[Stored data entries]
[Start of Attachment]

-- ==== Sys2Proof/Safety.lean ====
section
/-! DEFINITION. The words in which statements about the part are made: the blocks in which two states
differ, the request that the part takes, and what holds of the state at every moment. -/

namespace Sys2Proof

/-- The request kind of a command that takes a request of one known kind (section 10.5). -/
def Instr.requestKind? : Instr → Option Machine.RequestKind
  | .identify => some .identify
  | .getStatus => some .getStatus
  | .setItems => some .setItems
  | .getItems => some .getItems
  | .setScanTable => some .setScanTable
  | .getScanTable => some .getScanTable
  | .setTariff => some .setTariff
  | .setTime => some .setTime
  | .run => some .run
  | .hold => some .hold
  | .release => some .release
  | .lineReset => some .lineReset
  | .pushCeiling => some .pushCeiling
  | .popCeiling => some .popCeiling
  | .removeCeiling => some .removeCeiling
  | .getStack => some .getStack
  | .groupOrderStart | .groupOrderStop | .groupOrderResetTrip | .groupOrderCapture
  | .groupOrderGroupReset => some .groupOrder
  | .getGroup => some .getGroup
  | .getPots => some .getPots
  | .getAeLog => some .getAeLog
  | .potSwitch => some .potSwitch
  | .potSwitchDone => some .potSwitchDone
  | .potSwitchAbort => some .potSwitchAbort
  | .setPotState => some .setPotState
  | .getEvent => some .getEvent
  | .getEnergy => some .getEnergy
  | .getDemandLog => some .getDemandLog
  | .closePeriod => some .closePeriod
  | .getPeriods => some .getPeriods
  | .deviceReset _ | .hostFrameReceived _ | .badLenAbandon _ _ | .frameTimeout | .hostFrameSent
  | .badKindRequest | .lineSample _ | .lineMeasRecovery _ | .demandEvaluation | .tariffMinuteEvaluation
  | .demandIntervalEnd | .coolingSensor _ | .coolingStop _ | .unloadTimeEnd _ | .safeInputEvent _
  | .utilityInputChange _ | .engKeyChange _ | .tripInputEvent _ _ | .groupLossTimeout | .periodicCycle _
  | .tracking | .orderSend | .groupReply _ | .replyWindowExpiry | .backoffDeadline _ _
  | .senseTimerExpiry _ | .scanPeriodExpiry | .moduleReply _ | .pollWindowExpiry | .quenchRequest _
  | .aeLong _ | .stackEntryExpired _ | .switchTimeout | .hostSyncFound => none

/-- The kind of the order that a group order command takes (R96). -/
def Instr.orderKind? : Instr → Option Machine.CmdKind
  | .groupOrderStart => some .start
  | .groupOrderStop => some .stop
  | .groupOrderResetTrip => some .resetTrip
  | .groupOrderCapture => some .capture
  | .groupOrderGroupReset => some .groupReset
  | .deviceReset _ | .lineReset | .hostFrameReceived _ | .badLenAbandon _ _ | .frameTimeout
  | .hostFrameSent | .badKindRequest | .identify | .getStatus | .setItems | .getItems | .setScanTable
  | .getScanTable | .setTariff | .setTime | .run | .hold | .release | .pushCeiling | .popCeiling
  | .removeCeiling | .getStack | .getGroup | .getPots | .getAeLog | .potSwitch | .potSwitchDone
  | .potSwitchAbort | .setPotState | .getEvent | .getEnergy | .getDemandLog | .closePeriod | .getPeriods
  | .lineSample _ | .lineMeasRecovery _ | .demandEvaluation | .tariffMinuteEvaluation
  | .demandIntervalEnd | .coolingSensor _ | .coolingStop _ | .unloadTimeEnd _ | .safeInputEvent _
  | .utilityInputChange _ | .engKeyChange _ | .tripInputEvent _ _ | .groupLossTimeout | .periodicCycle _
  | .tracking | .orderSend | .groupReply _ | .replyWindowExpiry | .backoffDeadline _ _
  | .senseTimerExpiry _ | .scanPeriodExpiry | .moduleReply _ | .pollWindowExpiry | .quenchRequest _
  | .aeLong _ | .stackEntryExpired _ | .switchTimeout | .hostSyncFound => none

end Sys2Proof

namespace Sys2Proof.Machine

/-! ### Blocks -/

/-- The blocks of the state. -/
inductive Block where
  | pending | free | ticks | pins | sup | front | scan | pots | ae | cool | link | stack | reg | energy
  | host | settings | events
deriving DecidableEq, Repr

/-- The block `b` is the same in both states. -/
def Block.Same (b : Block) (s t : State) : Prop :=
  match b with
  | .pending => t.pending = s.pending
  | .free => t.free = s.free
  | .ticks => t.ticks = s.ticks
  | .pins => t.pins = s.pins
  | .sup => t.sup = s.sup
  | .front => t.front = s.front
  | .scan => t.scan = s.scan
  | .pots => t.pots = s.pots
  | .ae => t.ae = s.ae
  | .cool => t.cool = s.cool
  | .link => t.link = s.link
  | .stack => t.stack = s.stack
  | .reg => t.reg = s.reg
  | .energy => t.energy = s.energy
  | .host => t.host = s.host
  | .settings => t.settings = s.settings
  | .events => t.events = s.events

/-- The two states differ in the blocks of `l` only. -/
def Touches (l : List Block) (s t : State) : Prop := ∀ b, b ∉ l → b.Same s t

/-! ### Requests -/

/-- The frame `f` stands at the head of the receive queue, before `rest`, and no reply waits to be sent, so
that the part takes `f` as a request (R168). -/
abbrev State.Offers (s : State) (f : Frame) (rest : List Frame) : Prop :=
  s.host.queue = f :: rest ∧ s.host.waiting = none

/-- The frame that the part takes is a request of kind `k` and passes the tests of R168. -/
abbrev State.Admits (s : State) (k : RequestKind) (f : Frame) (rest : List Frame) : Prop :=
  s.Offers f rest ∧ f.kind.toNat = k.code ∧ (k.engineerOnly = true → s.engineer f = true)
    ∧ k.lengthOk f.payload = true

/-- The state once the oldest frame has been taken from the receive queue (R167, R168). -/
def State.taken (s : State) : State := s.setHost { s.host with queue := s.host.queue.tail }

/-- The event queue of `t` holds a posting of this kind, subject and value as the latest of its kind and
subject, unless the queue has been full since it was last empty (R176). -/
def State.Tells (t : State) (k : EventKind) (subject : Nat) (fields : List (List Byte)) : Prop :=
  t.events.overrun = true
    ∨ ∃ e ∈ t.events.entries, e.kind = k ∧ e.subject = subject ∧ e.value = eventValue fields

/-- The bytes of a reply to the order `o` (R184): condition, status bits and state code, the current, and
`capture`, which is empty unless the reply carries a capture payload. -/
def InFlight.reply (o : InFlight) (condition status state : Byte) (current : Nat) (capture : List Byte) :
    List Byte :=
  let checked := [BitVec.ofNat 8 (o.group.num + 0x80), BitVec.ofNat 8 o.order.code, BitVec.ofNat 8 o.seq,
    condition, status, state] ++ beBytes 4 current ++ capture
  0x96#8 :: checked ++ beBytes 2 (crc checked).toNat

/-- A reply of this condition and these fields is one that a firing controller can give to `o` (R184):
`state` is the code of the group state `st`, and a capture payload stands in the ACCEPTED reply to CAPTURE
alone. -/
abbrev InFlight.Answers (o : InFlight) (condition state : Byte) (st : GroupState) (current : Nat)
    (capture : List Byte) : Prop :=
  o.seq < 256 ∧ condition.toNat ≤ 2 ∧ state.toNat = st.code ∧ 1 ≤ st.code ∧ current < 2 ^ 32
    ∧ capture.length = if o.order = .command .capture ∧ condition = 0#8 then 9 else 0

/-! ### The ceiling stack, pot switching and tariffs -/

/-- The id that the next entry pushed takes (R112): the first, counting upward from the next-id counter and
passing from 255 to 1, that no entry present holds. -/
abbrev CeilingStack.Issues (k : CeilingStack) (id : Nat) : Prop :=
  let at_ := fun n => (k.nextId - 1 + n) % 255 + 1
  ∃ n, id = at_ n ∧ id ∉ k.entries.map (·.id) ∧ ∀ m < n, at_ m ∈ k.entries.map (·.id)

/-- From `s` to `t` the AE of pot `p`, whose fields stand at `a`, has been closed (R64, R65, R67): it takes the
next AE number, its record is the newest of the log, its map flag is cleared, and AE_END is posted. -/
abbrev State.AeClosed (s t : State) (p : Nat) (a : PotAe) (cause : EndCause) : Prop :=
  t.ae.closed = (if s.ae.closed < 4294967295 then s.ae.closed + 1 else 1)
    ∧ (let record := { number := t.ae.closed, pot := p, startTime := a.startTime, duration := a.timer,
                       peak := a.peak, excess := a.excess, cause := cause, quench := a.quench }
       let log := s.ae.log ++ [record]
       t.ae.log = log.drop (log.length - 128))
    ∧ t.ae.flag p = false
    ∧ t.Tells .aeEnd p [beBytes 4 t.ae.closed]

/-- From `s` to `t` the switching state of pot `p` has become CUT_OUT (`cut`) or CONNECTED (R63, R123 step 1):
an AE in progress is closed with cause CUT_OUT; on a cut-in the next fresh reading seeds the filter. -/
abbrev State.PotSwitched (s t : State) (p : Nat) (cut : Bool) : Prop :=
  let x := s.pot p
  let y := t.pot p
  y.cutOut = cut ∧ y.ae.frozen = false
    ∧ y.ae.state = (if cut then .out else .normal)
    ∧ y.seeded = (if cut then x.seeded else false)
    ∧ y.fitted = x.fitted ∧ y.lastVoltage = x.lastVoltage ∧ y.filtered = x.filtered ∧ y.stale = x.stale
    ∧ y.resistance = x.resistance
    ∧ (if cut = true ∧ x.ae.state.inAe = true then s.AeClosed t p x.ae .cutOut
      else t.ae = s.ae)
    ∧ ∀ q ∈ potNumbers, q ≠ p → t.pot q = s.pot q

/-- Day type and bucket are those that the clock and the tables in force give (R144, R147, R148). -/
abbrev Energy.TariffFound (e : Energy) : Prop :=
  let m := 60 * e.time.hour + e.time.minute
  e.dayType = (if e.time.date ∈ e.tariff.holidays then .holiday
               else if e.time.days % 7 = 0 ∨ e.time.days % 7 = 1 then .weekend else .weekday)
    ∧ (e.clockSet = false → e.bucket = 0)
    ∧ (e.clockSet = true → ∀ (before : List TariffPoint) (p : TariffPoint) (after : List TariffPoint),
        e.tariff.table e.dayType = before ++ p :: after →
        (p.minute ≤ m → (∀ x ∈ after, m < x.minute) → e.bucket = p.bucket)
        ∧ (after = [] → (∀ x ∈ before, m < x.minute) → m < p.minute → e.bucket = p.bucket))

/-! ### The evaluation of a loop (R73) -/

/-- What the steps 2 to 5 of R73 up to the advance of the dwell make of the loop record `was` of group `g`, at the
outlet temperature `temp` and the flow `flow`, the sensor fault field being `l.fault` (R74 to R78). -/
abbrev State.LoopFormed (s : State) (g : Group) (was l : LoopRecord) (temp flow : Int) : Prop :=
  let crit := s.cfg (.loop g .critTemp)
  l.tempFactor = (curveAt (s.curve g) temp).toNat
    ∧ l.flowFactor = (if flow < s.cfg (.loop g .flowMin) then s.cfgN (.loop g .flowFactor) else 1000)
    ∧ l.senseFactor = (if l.fault then s.cfgN (.loop g .sensorFactor) else 1000)
    ∧ l.factor = min l.tempFactor (min l.flowFactor l.senseFactor)
    ∧ l.state = (if (if was.state = .critical then crit - 20 else crit) ≤ temp then .critical
                 else if l.factor = 1000 then .normal else .derated)
    ∧ l.dwell = (if l.state = .critical then
                   if was.state = .critical then was.dwell.map fun n => if n < 65535 then n + 1 else 65535
                   else some 0
                 else if was.state = .critical then none else was.dwell)

/-- From `s` to `t` the cooling state of `g` has gone from that of `was` to that of `l` (R77): a change posts
COOLING_STATE with the new state, the state left and the loop factor, and nothing else posts it. -/
abbrev State.CoolStateTold (s t : State) (g : Group) (was l : LoopRecord) : Prop :=
  let told := fun u : State => u.events.entries.filter fun e => e.kind == .coolingState && e.subject == g.num
  (l.state ≠ was.state →
      t.Tells .coolingState g.num [beBytes 1 l.state.code, beBytes 1 was.state.code, beBytes 2 l.factor])
    ∧ (l.state = was.state → told t = told s)

/-- A cooling stop of a loop falls due: its dwell has reached CRIT_DWELL and `begun` says that none has been begun
in the episode (R78). -/
abbrev State.StopFallsDue (s : State) (g : Group) (dwell : Option Nat) (begun : Bool) : Prop :=
  begun = false ∧ ∃ n, dwell = some n ∧ s.cfgN (.loop g .critDwell) * 10 ≤ n

/-- The stage after a sample (R79): 3 while the sensor fault field is YES; otherwise the highest whose threshold
the temperature has reached, or, among those up to the stage `was` before the sample, the threshold less the
hysteresis. -/
abbrev State.stageAfter (s : State) (g : Group) (fault : Bool) (was : Nat) (temp : Int) : Nat :=
  let on := fun k : Fin 3 => s.cfg (.loop g (.stageOn k))
  let holds := (List.finRange 3).filter fun k =>
    decide (on k ≤ temp ∨ k.val + 1 ≤ was ∧ on k - s.cfg .stageHyst ≤ temp)
  if fault then 3 else (holds.map fun k => k.val + 1).foldl max 0

/-- The GC channel record `gc` of a sample ends an unloading of `g` by LEVEL (R84). -/
abbrev State.LevelReached (s : State) (g : Group) (gc : Channel) : Prop :=
  gc.valid = true ∧ gc.value ≤ s.cfg (.group g .unloadLevel)

/-- The capacity record after step 7 of R73 (R84): an unloading in progress has its timer incremented, and ends
by LEVEL, or by TIME unless `apart` leaves that end to UNLOAD_TIME_END (log 2). -/
abbrev State.unloadingAfter (s : State) (g : Group) (gc : Channel) (apart : Bool) (c : CapRecord) : CapRecord :=
  let timer := if c.timer < 3000 then c.timer + 1 else 3000
  if c.unloading = false then c
  else if s.LevelReached g gc then { c with timer := timer, unloading := false, lastEnd := .level }
  else if apart = false ∧ s.cfgN (.group g .unloadTime) * 10 ≤ timer then
    { c with timer := timer, unloading := false, lastEnd := .time }
  else { c with timer := timer }

/-- The capacity record once a cooling stop has begun the unloading of an allocatable group (R78, R83). -/
abbrev State.unloadingBegun (s : State) (g : Group) (c : CapRecord) : CapRecord :=
  if s.allocatable g = true ∧ c.unloading = false then
    { c with unloading := true, origin := .cooling, timer := 0 }
  else c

[End of Attachment]

**Assignment:**
Whenever a line of the data includes the word "value", show that line in full.

**Solved problem:**
/-- The event queue of `t` holds a posting of this kind, subject and value as the latest of its kind and
    ∨ ∃ e ∈ t.events.entries, e.kind = k ∧ e.subject = subject ∧ e.value = eventValue fields
  gc.valid = true ∧ gc.value ≤ s.cfg (.group g .unloadLevel)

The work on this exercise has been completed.